Подбежав к полю, Зарко порыскал глазами в кустах – ага, вот он, серп, лежит там, где оставлен. Дядька Гремислав – он сегодня был на жнивье старшим – покосился на отрока, однако же ничего не сказал, видать, предупрежден был.
– Куда ходил? – Едва успел Светозар опустить серп, как уж с соседней полосы зыркнул на него дружок, Горшеня. Смешной, круглоголовый, востроглазенький, в соломенного цвете волосах солома же и запуталась. Усмехнулся Зарко:
– Ты что тут, в скирдах, спал, что ли?
– Не спал, а… – Горшеня опасливо оглянулся. – А за девками Ведогастовыми смотрел – как те купались!
– Ах ты ж востроглаз болотный! И чего там увидел?
– Да уж увидел, не сомневайся, – Горшеня свистнул с деланной гордостью, мол, и мы тоже не лыком шиты. После спросил промежду прочим: – Говорят, ты с Брячиславом о чем-то толковал?
Светозар встрепенулся:
– Кто говорит?
– Да все… Видали, как вы от рощицы шли. Ну, не хочешь, не рассказывай, больно надо!
Горшеня нагнулся к борозде, заработал серпом. Заходили под рубахой лопатки. Друг. Пожалуй, теперь, единственный, ведь Витень с Настаем сейчас там же, где и Невда. Невдушка, сестрица, – а ведь и впрямь, заступница, эвон, дождя-то таки не было! Разметал верховой ветер облака-тучи, унес в дальнюю сторонушку.

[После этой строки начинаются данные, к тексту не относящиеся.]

-- ==== Sys2Proof/Machine/Types/Base.lean ====
section
/-! DEFINITION. Data shapes that several stations use: sparse tables, error codes (R475), the
Cox and the station records (R27, R28, R33), the start record (R128), CALL records (R465, R466)
and sessions (R454, R463, R464). -/
namespace Sys2Proof.Machine

/-- A sparse table: keys strictly rising. -/
abbrev Tab (α : Type) := List (Nat × α)

/-- A paired word as it stands in its registers (R9): the value and the word kept as its complement. -/
structure Pair where
  v : Word := 0
  n : Word := 0xFFFFFFFF
  deriving DecidableEq, Repr

/-- States of a command slot or a mode-request slot (R139, R174). -/
inductive SlotSt where
  | free | pending | active | ended
  deriving DecidableEq, Repr

/-- The error codes of R475. -/
inductive Err where
  | ok | address | access | length | range | slotBusy | pairMismatch | pairSplit | noSlack
  | limit | stnReset | sleeping | handle | typ | version | dupTid | fabricTmo | guardUe
  | resourceTmo | ledgerFail | flashTmo | trxTmo | mdioTmo | natHash
  | rigSyntax | rigCrc | rigSignature | rigVersion | rigRange | bankLevel | rigCapacity
  | rigPower | rigTrimField | trim | trimRig | trimBinding
  | imageFormat | signature | imageMismatch | blockCrc | microcodeRevert | startFailed
  | easyLocked | wakePending | wakeTmoReg | wakeTmoOsc | wakeTmoMem
  deriving DecidableEq, Repr

/-- States of a station (R28). -/
inductive StnSt where
  | off | reset | loading | ready | running | held | fault
  deriving DecidableEq, Repr

/-- Causes of a station reset (R28, R32). -/
inductive StnCause where
  | none | call | crab | guardUe | fabricTmo | microcode | rig | clock
  deriving DecidableEq, Repr

/-- The phases of a stroke (R20); `none` while no stroke runs. -/
inductive Phase where
  | none | catch_ | drive | recovery
  deriving DecidableEq, Repr

/-- The per-stroke steps a Finish-duty station runs before Finish (R22): its Catch step and its
Drive step. -/
inductive StkStep where
  | catch_ | drive
  deriving DecidableEq, Repr

/-- What SYS and the Cox keep of one station (R21, R27, R28). `prog` is the steps of its stroke program
still to signal done in this stroke, the first of them running when `started`; `hist` is the crab history,
newest first; `newMicro` marks a reset that loads new microcode (R436). -/
structure StnRec where
  state : StnSt := .reset
  cause : StnCause := .none
  resets : Nat := 0
  hist : List Bool := []
  crabs : Nat := 0
  prog : List StkStep := []
  started : Bool := false
  inStroke : Bool := false
  deriving DecidableEq, Repr

/-- The Cox (R19, R20, R30, R33, R35). `count` numbers the boundaries since the module reset; `abs` is
TIME_SEC × 100 + index of the stroke running; `start`, `ends` are network time in ns; `faults` is the
queue of stations awaiting their reset, oldest first; `resetting` the one whose reset runs. -/
structure Cox where
  phase : Phase := .none
  count : Nat := 0
  abs : Nat := 0
  start : Nat := 0
  ends : Nat := 0
  bridging : Bool := false
  skipped : Nat := 0
  faults : List (Stn × StnCause) := []
  resetting : Option Stn := .none
  lostClocks : List ClockSrc := []
  sysHeldAt : Option Nat := .none
  deriving DecidableEq, Repr

/-- The modes of a start (R108, R111, R113, R128). -/
inductive StartMode where
  | normal | repechage | paddle | romRecovery
  deriving DecidableEq, Repr

/-- The start record (R128). RIG 0xF stands for none. -/
structure StartRec where
  cause : Nat := 1
  image : Nat := 0
  rig : Nat := 0xF
  mode : StartMode := .normal
  count : Nat := 0
  detail : Nat := 0
  steady : Bool := false
  migrated : Bool := false
  unbound : Bool := false
  countLost : Bool := false
  headerLost : Bool := false
  rigFallback : Bool := false
  trimRefused : Bool := false
  rigInvalid : Bool := false
  finding : Nat := 0
  trimsOk : Nat := 0
  ms : Nat := 0
  deriving DecidableEq, Repr

/-- States of a CALL (R466). -/
inductive CallSt where
  | free | queued | running | partial_ | done | failed | cancelled | refused
  deriving DecidableEq, Repr

/-- A CALL record (R465 to R467). Times in ns of network time, `finalAt` and `polledAt` in TIM cycles;
`cancelAt` is the boundary count at which a CANCEL takes effect; `win` holds the entries by place, `todo` the
entries an export has still to write and `matched` how many it matched (R469). -/
structure CallRec where
  state : CallSt := .free
  bounded : Bool := false
  err : Err := .ok
  progress : Nat := 0
  gen : Nat := 0
  station : Nat := 0
  op : Nat := 0
  results : Nat := 0
  taken : Nat := 0
  size : Nat := 0
  bound : Nat := 0
  admAt : Nat := 0
  arg : Nat := 0
  win : Tab (List Byte) := []
  todo : List (List Byte) := []
  matched : Nat := 0
  finalAt : Option Nat := none
  polledAt : Option Nat := none
  cancelAt : Option Nat := none
  deriving DecidableEq, Repr

/-- A VTP reply (R457, R458). -/
structure VtpReply where
  typ : Nat := 0x81
  err : Err := .ok
  station : Nat := 0
  tid : Nat := 0
  offset : Nat := 0
  data : List Word := []
  deriving DecidableEq, Repr

/-- States of a session (R477). -/
inductive SessSt where
  | closed | handshake | open_
  deriving DecidableEq, Repr

/-- A session (R454, R463, R464, R477). PORT 0 and 1 are ETH, 2 the service port; `credit` is the token
bucket in ns (5,000,000 for one request); times in TIM cycles; `top` is the newest record received and `seen` the records of the replay window (R453). -/
structure Session where
  state : SessSt := .closed
  port : Nat := 0
  ipv6 : Bool := false
  peer : Nat := 0
  kept : List (VtpReq × VtpReply) := []
  outstanding : List Nat := []
  credit : Nat := 160000000
  creditAt : Nat := 0
  opened : Nat := 0
  lastRec : Nat := 0
  top : Option Nat := none
  seen : List Nat := []
  req : Nat := 0
  limit : Nat := 0
  dup : Nat := 0
  deriving DecidableEq, Repr

/-- The last event the guard code handled (R66, SYS_GUARD_LAST). -/
structure GuardLast where
  ue : Bool := false
  source : Nat := 0
  owner : Nat := 0
  span : Nat := 0
  word : Nat := 0
  deriving DecidableEq, Repr

/-- A DTLS handshake in progress (R453): port and peer, and the TIM cycle of its start. -/
structure Hand where
  port : Nat := 0
  peer : Nat := 0
  ipv6 : Bool := false
  start : Nat := 0
  deriving DecidableEq, Repr

/-- The VTP service of SYS (R453 to R456, R477). `hello` is per port the second (TCXO) and the ClientHellos accepted in it; `baudAt` the TIM cycle
of a rate change that no valid frame has followed, `srvOut` the octets of the last frame sent on the service port (R455); `resetReply` the session and
TID of a module reset CALL whose reply has not left, `resetLeft` the TIM cycle at which the last such reply left (R468). -/
structure VtpState where
  sessions : List Session := List.replicate 4 {}
  hands : List Hand := []
  hello : List (Nat × Nat) := [(0, 0), (0, 0)]
  baud : Nat := 0
  baudAt : Option Nat := none
  srvDropped : Nat := 0
  srvAccepted : Nat := 0
  ip : List Nat := List.replicate 6 0
  srvOut : List Byte := []
  resetReply : Option (Nat × Nat) := none
  resetLeft : Nat := 0
  deriving DecidableEq, Repr

/-- SYS (R66, R128). `run` is the consecutive strokes without crab or station fault; `timerAt` the TIM cycle of the reference of R101; `resetAt`
that of a module reset owed to a CALL (R468) and `resetCause` its cause; `lastFailed` that the last start failed (R93, R106); `badWords` the words of main SRAM
with an uncorrectable error that their owner's reset rewrites (R64). -/
structure SysState where
  ce : Nat := 0
  ue : Nat := 0
  passes : Nat := 0
  last : GuardLast := {}
  pos : Nat := 0
  start : StartRec := {}
  run : Nat := 0
  timerOn : Bool := false
  timerAt : Nat := 0
  resetAt : Option Nat := none
  resetCause : Nat := 8
  lastFailed : Bool := false
  badWords : List (Stn × Nat) := []
  deriving DecidableEq, Repr

end Sys2Proof.Machine
end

Горшеня иногда оглядывался, косился обиженно золотисто-карими своими глазами, мол, вот так, друг, называется, копит в себе какие-то тайны… Которые, в общем-то, и никакие не тайны вовсе. Уж о том, что в Озерном граде отроков оставят, уже, пожалуй, вся деревня знает. Ну, не знает, так узнает. Как такое дело скроешь?
Зарко оглянулся на старшого – тот маячил на другом конце поля, орал на какого-то нерадивца.
– Эй, Горшеня! – позвал он. – Горшеня!
– Да чего тебе? Отстань, не мешай работать.
– Как знаешь, – Зарко нарочно замахал серпом с такой силой, словно задумал закончить жатву уже сегодня к вечеру. – А я, между прочим, скоро в чужом граде буду!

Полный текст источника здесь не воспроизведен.